A huge advantage of the digital audience panel rests in the scope we gain to study the impact of online ads beyond traditional click-through rate metrics.

We are all aware that click-through rate, or CTR, means the interaction on a display ad bringing you to the brand Web site or tailored brochure page for that ad. In other words, you have to physically interact with the advertisement to be counted.

For me, CTR misses important aspects of engagement with ads, and we are not serving our advertisers well if we focus only on CTR as a measure of campaign success.

Strong voices in the industry show counter-arguments to CTR are gaining momentum.

As John Lowell of Starcom points out, “A click means nothing, earns no revenue and creates no brand equity. Your online advertising has some goal – and it’s certainly not to generate clicks.”

Equally, John Battelle, board member of the IAB, argues, “You don’t build brands by optimising for clicks. There needs to be other measurements.”

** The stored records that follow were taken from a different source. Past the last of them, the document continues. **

/-- ResetCommands: for each scope a target, and one that it declines. -/
theorem witness_resets :
    (∃ key g, (resetSt 2).groupOf 0 = some (key, g) ∧ ∀ x ∈ (resetSt 2).taskGroups key g, (resetSt 2).opPc x.1 = none) ∧
    (let s := { resetSt 2 with bulks := [(5, opG2l)] }
     ∃ key g before k h after pc, s.groupOf 0 = some (key, g) ∧ s.taskGroups key g = before ++ (k, h) :: after ∧ (∀ x ∈ before, s.opPc x.1 = none) ∧ s.opPc k = some pc) ∧
    (∃ p, (launchSt 0x1000).part? 0 = some p ∧ p.launches ≠ []) ∧
    (let key := fun (a : Nat → Nat) => a 1 * 256 * 48 + a 2
     let others := fun (s : State) (k : Nat) (g : Group) => s.opPc k = none ∧ (∀ ms, g.halt ≠ .aborted ms) ∧ ∃ t, g.kind = .team ∧ s.teamOf g = some t ∧ 1 < t.open_
     CmdMeets 0x10 (some 0) [0, 0, 0, 0] (resetSt 1) (fun _ a s => (resetMet (256 * 48) 0 a s fun _ => True) ∧ ∃ g, s.anyGroup (key a) = some g ∧ ¬ others s (key a) g) ∧
     CmdMeets 0x10 (some 0) [0, 0, 0, 0] (resetSt 2) (fun _ a s => (resetMet (256 * 48) 0 a s fun _ => True) ∧ ∃ g, s.anyGroup (key a) = some g ∧ others s (key a) g) ∧
     CmdMeets 0x10 (some 0) [0, 0, 256 * 48 - 1, 0] (resetSt 2) (fun _ a s => (resetMet (256 * 48) 0 a s fun _ => True) ∧ s.anyGroup (key a) = none)) ∧
    (let team := fun (a : Nat → Nat) (s : State) => s.teams.find? fun (_, t) => t.part == a 1 && t.core == a 2
     CmdMeets 0x10 (some 1) [1, 0, 0, 0] (resetSt 2) (fun _ a s => (resetMet 256 0 a s fun p => a 2 < 16 * p.quarters.length) ∧ team a s ≠ none) ∧
     CmdMeets 0x10 (some 1) [1, 0, 255, 0] (resetSt 2) (fun _ a s => (resetMet 256 0 a s fun _ => True) ∧ team a s = none)) ∧
    (CmdMeets 0x10 (some 2) [2, 0, 31, 0] (resetSt 2) (fun _ a s => (resetMet 256 2 a s fun p => a 2 < 16 * p.quarters.length) ∧ bit (a 3) 1 = false) ∧
     CmdMeets 0x10 (some 2) [2, 1, 15, 2] (resetSt 2) (fun _ a s => bit (a 3) 1 = true ∧ resetMet 256 2 a s fun p => a 2 < 16 * p.quarters.length ∧ p.det ≠ none ∧ p.newHost (a 2) ≠ none) ∧
     CmdMeets 0x10 (some 2) [2, 0, 0, 2] (resetSt 2) (fun _ a s => bit (a 3) 1 = true ∧ resetMet 256 2 a s fun p => p.det = none) ∧
     CmdMeets 0x10 (some 2) [2, 2, 0, 2] (resetSt 2) (fun _ a s => bit (a 3) 1 = true ∧ resetMet 256 2 a s fun p => a 2 < 16 * p.quarters.length ∧ p.det ≠ none ∧ p.newHost (a 2) = none)) ∧
    CmdMeets 0x10 (some 3) [3, 0, 1, 0] (resetSt 2) (fun _ a s => resetMet 16 0 a s fun p => a 2 ∈ p.quarters) ∧
    CmdMeets 0x10 (some 4) [4, 0, 7, 0] (resetSt 2) (fun _ a s => a 1 < 16 ∧ a 3 = 0 ∧ ofPart s (a 1) fun _ => True) ∧
    (CmdMeets 0x10 (some 5) [5, 0, 1, 0] (resetSt 2) (fun _ a s => resetMet 16 1 a s fun p => a 2 ∈ p.quarters) ∧
     CmdMeets 0x10 (some 5) [5, 0, 1, 1] (resetSt 2) (fun _ a s => resetMet 16 1 a s fun p => a 2 ∈ p.quarters)) ∧
    CmdMeets 0x10 (some 6) [6, 0, 3, 0] (resetSt 2) (fun _ a s => (resetMet 64 0 a s fun _ => True) ∧ (s.dport (a 2)).owner = some (a 1)) ∧
    CmdMeets 0x10 (some 6) [6, 0, 4, 0] (resetSt 2) (fun _ a s => (resetMet 64 0 a s fun _ => True) ∧ (s.dport (a 2)).owner ≠ some (a 1)) ∧
    CmdMeets 0x10 (some 7) [7, 0, 1, 0] (resetSt 2) (fun _ a s => (resetMet 2 0 a s fun _ => True) ∧ s.power.released.getD (a 2) true = true) ∧
    CmdMeets 0x10 (some 7) [7, 0, 1, 0] { resetSt 2 with power := { st.power with released := [true, false] } } (fun _ a s => (resetMet 2 0 a s fun _ => True) ∧ s.power.released.getD (a 2) true = false) ∧
    (∃ x, ((resetSt 2).part? 1).bind (·.newHost 15) = some x) := by
  have P0 : ∀ {op : Nat} {args : List Nat} {n : Nat}, (cmd op args (resetSt n)).part? 0 = some { loadPart with quarters := [0, 1] } := rfl
  have P1 : ∀ {op : Nat} {args : List Nat} {n : Nat}, (cmd op args (resetSt n)).part? 1 = some (Part.create 1 [3] true 0 0 0) := rfl
  have P2 : ∀ {op : Nat} {args : List Nat} {n : Nat}, (cmd op args (resetSt n)).part? 2 = some { Part.create 2 [4] true 0 0 0 with retired := List.range 256 } := rfl
  refine ⟨⟨_, _, rfl, by decide +kernel⟩, ⟨_, _, [], _, _, [], _, rfl, rfl, by decide, rfl⟩, ⟨_, rfl, by decide +kernel⟩,
    ⟨cmd_meets (by decide +kernel) ⟨⟨?_, ?_, ?_, _, P0, trivial⟩, _, rfl, ?_⟩, cmd_meets (by decide +kernel) ⟨⟨?_, ?_, ?_, _, P0, trivial⟩, _, rfl, rfl, (fun ms h => nomatch h), _, rfl, rfl, ?_⟩,
      cmd_meets (by decide +kernel) ⟨⟨?_, ?_, ?_, _, P0, trivial⟩, rfl⟩⟩,
    ⟨cmd_meets (by decide +kernel) ⟨⟨?_, ?_, ?_, _, P0, ?_⟩, ?_⟩, cmd_meets (by decide +kernel) ⟨⟨?_, ?_, ?_, _, P0, trivial⟩, ?_⟩⟩,
    ⟨cmd_meets (by decide +kernel) ⟨⟨?_, ?_, ?_, _, P0, ?_⟩, ?_⟩, cmd_meets (by decide +kernel) ⟨?_, ?_, ?_, ?_, _, P1, ?_, ?_, ?_⟩, cmd_meets (by decide +kernel) ⟨?_, ?_, ?_, ?_, _, P0, rfl⟩,
      cmd_meets (by decide +kernel) ⟨?_, ?_, ?_, ?_, _, P2, ?_, ?_, ?_⟩⟩,
    cmd_meets (by decide +kernel) ⟨?_, ?_, ?_, _, P0, ?_⟩, cmd_meets (by decide +kernel) ⟨?_, ?_, _, P0, trivial⟩, ⟨cmd_meets (by decide +kernel) ⟨?_, ?_, ?_, _, P0, ?_⟩, cmd_meets (by decide +kernel) ⟨?_, ?_, ?_, _, P0, ?_⟩⟩,
    cmd_meets (by decide +kernel) ⟨⟨?_, ?_, ?_, _, P0, trivial⟩, ?_⟩, cmd_meets (by decide +kernel) ⟨⟨?_, ?_, ?_, _, P0, trivial⟩, ?_⟩, cmd_meets (by decide +kernel) ⟨⟨?_, ?_, ?_, _, P0, trivial⟩, ?_⟩,
    cmd_meets (by decide +kernel) ⟨⟨?_, ?_, ?_, _, rfl, trivial⟩, ?_⟩, Option.isSome_iff_exists.mp (by decide +kernel)⟩
  all_goals first
    | decide +kernel
    | (rintro ⟨-, -, t, -, h, h'⟩; cases h; revert h'; decide)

Globally, CTR continues to be low. 

Doubleclick Benchmark Data from Google.com shows only one in 1,000 Irish people will click on a display ad. Our own panel research underlines the argument that eyeballs matter more than CTR as an indicator of potential audience action; as with newspaper advertising, ad exposure is key.

Our recent research on exposure-driven action utilised our digital audience panel, testing respondents’ reaction to irishtimes.com display ads.

Ad surveys were sent to the panel and included these simple questions:

  1. Did you see this ad on irishtimes.com?

  2. If so, did you click on the ad?

  3. If you didn’t click on the ad, are you still interested in purchasing this product/visiting the store/Web site because you saw it on irishtimes.com?

Survey results are weighted against our Google Analytics data for that day’s Republic of Ireland visitors to the site section.

One survey involved the advertisement pictured above, a homepage takeover for D.I.D. Electrical, which is an Irish chain of white goods and electronics stores.

The ad ran for 24 hours on irishtimes.com and, of 84,000 Irish visitors to the homepage that day, 1,808 clicked on the D.I.D. ad (a CTR of .27%).

But our panel survey results reveal that 47% of Irish visitors to the site that day recalled the HPTO. Of those who didn’t click, 60% agreed they were encouraged to visit D.I.D.’s Web site or a D.I.D. store because they were exposed to the ad.

This equates to nearly 20,000 people!

So to conclude, I leave you with a timely quote from Kirby Winfield of COMSCORE, who argues, “It’s time to start measuring the impact of campaigns using metrics that really matter, not just the ones that are most easily measured.”